## YOUR OBJECTIVE
The expected answer is a copy of every line in the listing that has the word "setCalTile".

────

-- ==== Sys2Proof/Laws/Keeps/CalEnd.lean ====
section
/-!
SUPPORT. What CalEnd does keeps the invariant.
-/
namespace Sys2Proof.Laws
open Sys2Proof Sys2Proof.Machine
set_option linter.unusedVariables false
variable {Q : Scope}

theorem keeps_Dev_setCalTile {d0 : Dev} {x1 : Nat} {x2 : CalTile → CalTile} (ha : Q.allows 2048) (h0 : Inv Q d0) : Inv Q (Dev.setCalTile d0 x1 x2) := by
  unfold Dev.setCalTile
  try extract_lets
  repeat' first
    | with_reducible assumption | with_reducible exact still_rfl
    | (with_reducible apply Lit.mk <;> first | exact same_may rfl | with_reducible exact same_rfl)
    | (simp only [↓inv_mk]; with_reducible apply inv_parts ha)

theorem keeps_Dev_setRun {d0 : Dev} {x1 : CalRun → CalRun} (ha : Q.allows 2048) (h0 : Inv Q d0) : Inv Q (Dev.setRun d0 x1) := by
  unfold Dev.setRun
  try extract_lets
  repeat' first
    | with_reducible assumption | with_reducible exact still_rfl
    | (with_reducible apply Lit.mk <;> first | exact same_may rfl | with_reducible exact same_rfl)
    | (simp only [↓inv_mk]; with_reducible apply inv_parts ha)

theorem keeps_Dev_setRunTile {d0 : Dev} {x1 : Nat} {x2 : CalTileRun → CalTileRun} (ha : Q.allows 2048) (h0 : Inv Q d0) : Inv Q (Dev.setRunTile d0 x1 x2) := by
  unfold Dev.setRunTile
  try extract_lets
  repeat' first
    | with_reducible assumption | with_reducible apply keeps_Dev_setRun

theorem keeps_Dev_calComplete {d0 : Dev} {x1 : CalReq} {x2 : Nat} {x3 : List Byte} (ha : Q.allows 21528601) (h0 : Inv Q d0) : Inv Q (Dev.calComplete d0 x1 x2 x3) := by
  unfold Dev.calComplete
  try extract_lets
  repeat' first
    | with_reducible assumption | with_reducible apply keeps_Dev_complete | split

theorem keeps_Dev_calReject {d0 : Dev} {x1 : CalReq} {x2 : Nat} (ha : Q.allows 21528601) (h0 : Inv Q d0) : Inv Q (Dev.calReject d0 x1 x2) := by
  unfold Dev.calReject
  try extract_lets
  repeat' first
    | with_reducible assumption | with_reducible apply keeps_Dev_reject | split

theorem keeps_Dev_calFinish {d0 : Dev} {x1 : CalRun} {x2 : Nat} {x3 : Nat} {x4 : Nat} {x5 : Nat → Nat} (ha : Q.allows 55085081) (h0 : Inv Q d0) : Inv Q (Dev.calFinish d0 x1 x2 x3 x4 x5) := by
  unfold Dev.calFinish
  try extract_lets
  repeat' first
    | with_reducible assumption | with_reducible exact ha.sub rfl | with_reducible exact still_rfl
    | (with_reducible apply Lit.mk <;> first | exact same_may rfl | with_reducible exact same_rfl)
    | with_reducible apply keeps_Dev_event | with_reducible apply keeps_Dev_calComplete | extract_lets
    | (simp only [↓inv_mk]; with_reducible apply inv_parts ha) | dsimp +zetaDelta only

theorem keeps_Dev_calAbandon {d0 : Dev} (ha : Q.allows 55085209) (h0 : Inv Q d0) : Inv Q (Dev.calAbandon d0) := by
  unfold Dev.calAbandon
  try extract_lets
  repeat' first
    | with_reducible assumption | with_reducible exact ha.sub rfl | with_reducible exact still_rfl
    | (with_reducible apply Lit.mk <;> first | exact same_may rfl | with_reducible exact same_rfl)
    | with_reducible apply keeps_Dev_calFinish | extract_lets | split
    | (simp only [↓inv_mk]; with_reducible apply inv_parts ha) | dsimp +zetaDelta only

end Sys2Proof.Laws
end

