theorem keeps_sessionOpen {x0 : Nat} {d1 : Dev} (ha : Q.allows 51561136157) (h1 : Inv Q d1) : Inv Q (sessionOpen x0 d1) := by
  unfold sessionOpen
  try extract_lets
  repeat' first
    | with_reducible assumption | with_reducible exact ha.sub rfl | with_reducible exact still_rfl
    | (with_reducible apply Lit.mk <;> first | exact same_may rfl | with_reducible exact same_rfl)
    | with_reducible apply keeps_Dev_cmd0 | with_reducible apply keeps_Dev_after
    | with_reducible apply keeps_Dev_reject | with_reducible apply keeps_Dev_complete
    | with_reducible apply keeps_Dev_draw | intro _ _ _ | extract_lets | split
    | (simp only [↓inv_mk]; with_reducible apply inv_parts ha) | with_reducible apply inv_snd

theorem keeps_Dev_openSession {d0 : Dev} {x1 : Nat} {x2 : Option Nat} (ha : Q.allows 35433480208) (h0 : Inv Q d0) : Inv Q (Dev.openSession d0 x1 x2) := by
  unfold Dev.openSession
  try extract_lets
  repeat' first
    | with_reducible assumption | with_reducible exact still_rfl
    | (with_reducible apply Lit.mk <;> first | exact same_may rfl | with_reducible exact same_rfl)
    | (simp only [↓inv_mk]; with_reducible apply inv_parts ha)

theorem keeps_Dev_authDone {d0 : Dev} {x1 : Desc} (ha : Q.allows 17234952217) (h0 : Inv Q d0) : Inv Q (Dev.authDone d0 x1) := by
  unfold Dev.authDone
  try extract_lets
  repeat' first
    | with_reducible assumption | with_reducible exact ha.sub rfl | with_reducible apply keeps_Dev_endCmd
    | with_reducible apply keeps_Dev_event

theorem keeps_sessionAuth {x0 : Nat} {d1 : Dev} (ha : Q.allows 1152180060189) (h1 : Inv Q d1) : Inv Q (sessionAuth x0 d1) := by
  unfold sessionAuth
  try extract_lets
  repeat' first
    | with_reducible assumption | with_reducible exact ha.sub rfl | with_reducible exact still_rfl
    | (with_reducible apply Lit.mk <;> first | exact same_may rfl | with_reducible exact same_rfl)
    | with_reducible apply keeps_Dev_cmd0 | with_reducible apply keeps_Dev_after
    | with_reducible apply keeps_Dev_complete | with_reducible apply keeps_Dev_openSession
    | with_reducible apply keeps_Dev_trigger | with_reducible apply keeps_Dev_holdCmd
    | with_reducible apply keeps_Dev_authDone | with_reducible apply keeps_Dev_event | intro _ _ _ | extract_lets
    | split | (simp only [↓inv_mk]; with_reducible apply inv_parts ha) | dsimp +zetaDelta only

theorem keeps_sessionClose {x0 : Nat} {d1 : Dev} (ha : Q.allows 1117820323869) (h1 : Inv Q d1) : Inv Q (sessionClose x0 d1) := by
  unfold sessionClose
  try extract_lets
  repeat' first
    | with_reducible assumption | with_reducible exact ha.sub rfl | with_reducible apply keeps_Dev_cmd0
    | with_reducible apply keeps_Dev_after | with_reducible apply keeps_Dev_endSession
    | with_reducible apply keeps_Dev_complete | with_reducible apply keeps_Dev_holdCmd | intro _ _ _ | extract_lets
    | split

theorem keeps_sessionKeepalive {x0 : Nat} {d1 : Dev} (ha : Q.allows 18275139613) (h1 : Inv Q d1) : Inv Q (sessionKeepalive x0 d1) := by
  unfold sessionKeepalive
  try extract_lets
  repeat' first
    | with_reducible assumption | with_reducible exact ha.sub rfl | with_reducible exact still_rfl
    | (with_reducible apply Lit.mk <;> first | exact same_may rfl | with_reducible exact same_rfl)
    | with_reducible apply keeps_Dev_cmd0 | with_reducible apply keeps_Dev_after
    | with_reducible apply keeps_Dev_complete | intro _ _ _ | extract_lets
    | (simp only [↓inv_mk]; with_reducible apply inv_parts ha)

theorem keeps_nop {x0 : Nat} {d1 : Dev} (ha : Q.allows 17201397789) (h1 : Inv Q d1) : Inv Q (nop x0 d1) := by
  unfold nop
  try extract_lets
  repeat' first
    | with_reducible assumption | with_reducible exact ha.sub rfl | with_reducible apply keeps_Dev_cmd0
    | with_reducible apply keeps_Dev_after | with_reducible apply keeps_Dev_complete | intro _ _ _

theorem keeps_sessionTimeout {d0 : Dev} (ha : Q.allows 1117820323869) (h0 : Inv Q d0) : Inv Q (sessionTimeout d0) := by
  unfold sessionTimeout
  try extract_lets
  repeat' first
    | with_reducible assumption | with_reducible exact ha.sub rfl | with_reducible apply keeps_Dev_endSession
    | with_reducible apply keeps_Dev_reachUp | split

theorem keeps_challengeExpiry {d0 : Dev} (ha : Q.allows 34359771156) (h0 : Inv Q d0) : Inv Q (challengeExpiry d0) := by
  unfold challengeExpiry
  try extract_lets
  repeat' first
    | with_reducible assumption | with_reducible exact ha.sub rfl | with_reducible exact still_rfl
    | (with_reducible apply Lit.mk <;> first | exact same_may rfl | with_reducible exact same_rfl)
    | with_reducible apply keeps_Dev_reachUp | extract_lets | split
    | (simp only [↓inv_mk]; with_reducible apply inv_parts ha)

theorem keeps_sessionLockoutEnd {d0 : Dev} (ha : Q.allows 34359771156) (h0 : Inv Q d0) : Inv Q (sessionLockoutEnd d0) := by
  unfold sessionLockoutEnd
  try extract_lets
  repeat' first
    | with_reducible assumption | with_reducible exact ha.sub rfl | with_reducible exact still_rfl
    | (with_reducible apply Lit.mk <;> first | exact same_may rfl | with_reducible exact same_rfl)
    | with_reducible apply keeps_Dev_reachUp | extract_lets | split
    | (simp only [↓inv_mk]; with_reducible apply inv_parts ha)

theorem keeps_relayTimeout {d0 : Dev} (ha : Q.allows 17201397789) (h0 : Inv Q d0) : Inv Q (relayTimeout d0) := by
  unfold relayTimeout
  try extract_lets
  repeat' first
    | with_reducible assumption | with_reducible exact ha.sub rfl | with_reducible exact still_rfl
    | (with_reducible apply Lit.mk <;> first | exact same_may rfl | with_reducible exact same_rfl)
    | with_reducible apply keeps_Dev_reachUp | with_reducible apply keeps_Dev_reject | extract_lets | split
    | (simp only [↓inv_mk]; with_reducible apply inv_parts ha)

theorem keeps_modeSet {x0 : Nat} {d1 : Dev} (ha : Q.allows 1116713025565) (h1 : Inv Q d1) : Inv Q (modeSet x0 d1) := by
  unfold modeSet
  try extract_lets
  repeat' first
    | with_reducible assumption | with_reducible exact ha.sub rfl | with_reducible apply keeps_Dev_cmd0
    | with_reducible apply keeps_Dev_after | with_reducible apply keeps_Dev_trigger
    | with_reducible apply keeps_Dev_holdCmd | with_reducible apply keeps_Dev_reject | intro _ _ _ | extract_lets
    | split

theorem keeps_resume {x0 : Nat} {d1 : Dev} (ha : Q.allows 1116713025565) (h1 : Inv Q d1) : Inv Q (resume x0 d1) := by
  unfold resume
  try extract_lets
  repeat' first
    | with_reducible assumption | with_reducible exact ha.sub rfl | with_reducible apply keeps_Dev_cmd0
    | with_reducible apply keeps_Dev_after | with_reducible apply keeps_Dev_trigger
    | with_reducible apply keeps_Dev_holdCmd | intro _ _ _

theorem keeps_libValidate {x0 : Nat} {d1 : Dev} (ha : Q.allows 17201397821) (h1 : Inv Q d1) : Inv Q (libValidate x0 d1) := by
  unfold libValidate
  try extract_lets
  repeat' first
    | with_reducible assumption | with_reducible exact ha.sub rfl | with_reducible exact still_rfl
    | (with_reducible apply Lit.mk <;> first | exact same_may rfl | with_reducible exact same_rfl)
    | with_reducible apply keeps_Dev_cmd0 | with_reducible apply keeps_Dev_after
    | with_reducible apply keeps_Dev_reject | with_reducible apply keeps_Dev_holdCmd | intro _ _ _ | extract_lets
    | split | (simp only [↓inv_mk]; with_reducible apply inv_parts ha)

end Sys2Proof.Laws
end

────

## ANSWER BOX
theorem keeps_Dev_setCalTile {d0 : Dev} {x1 : Nat} {x2 : CalTile → CalTile} (ha : Q.allows 2048) (h0 : Inv Q d0) : Inv Q (Dev.setCalTile d0 x1 x2) := by
  unfold Dev.setCalTile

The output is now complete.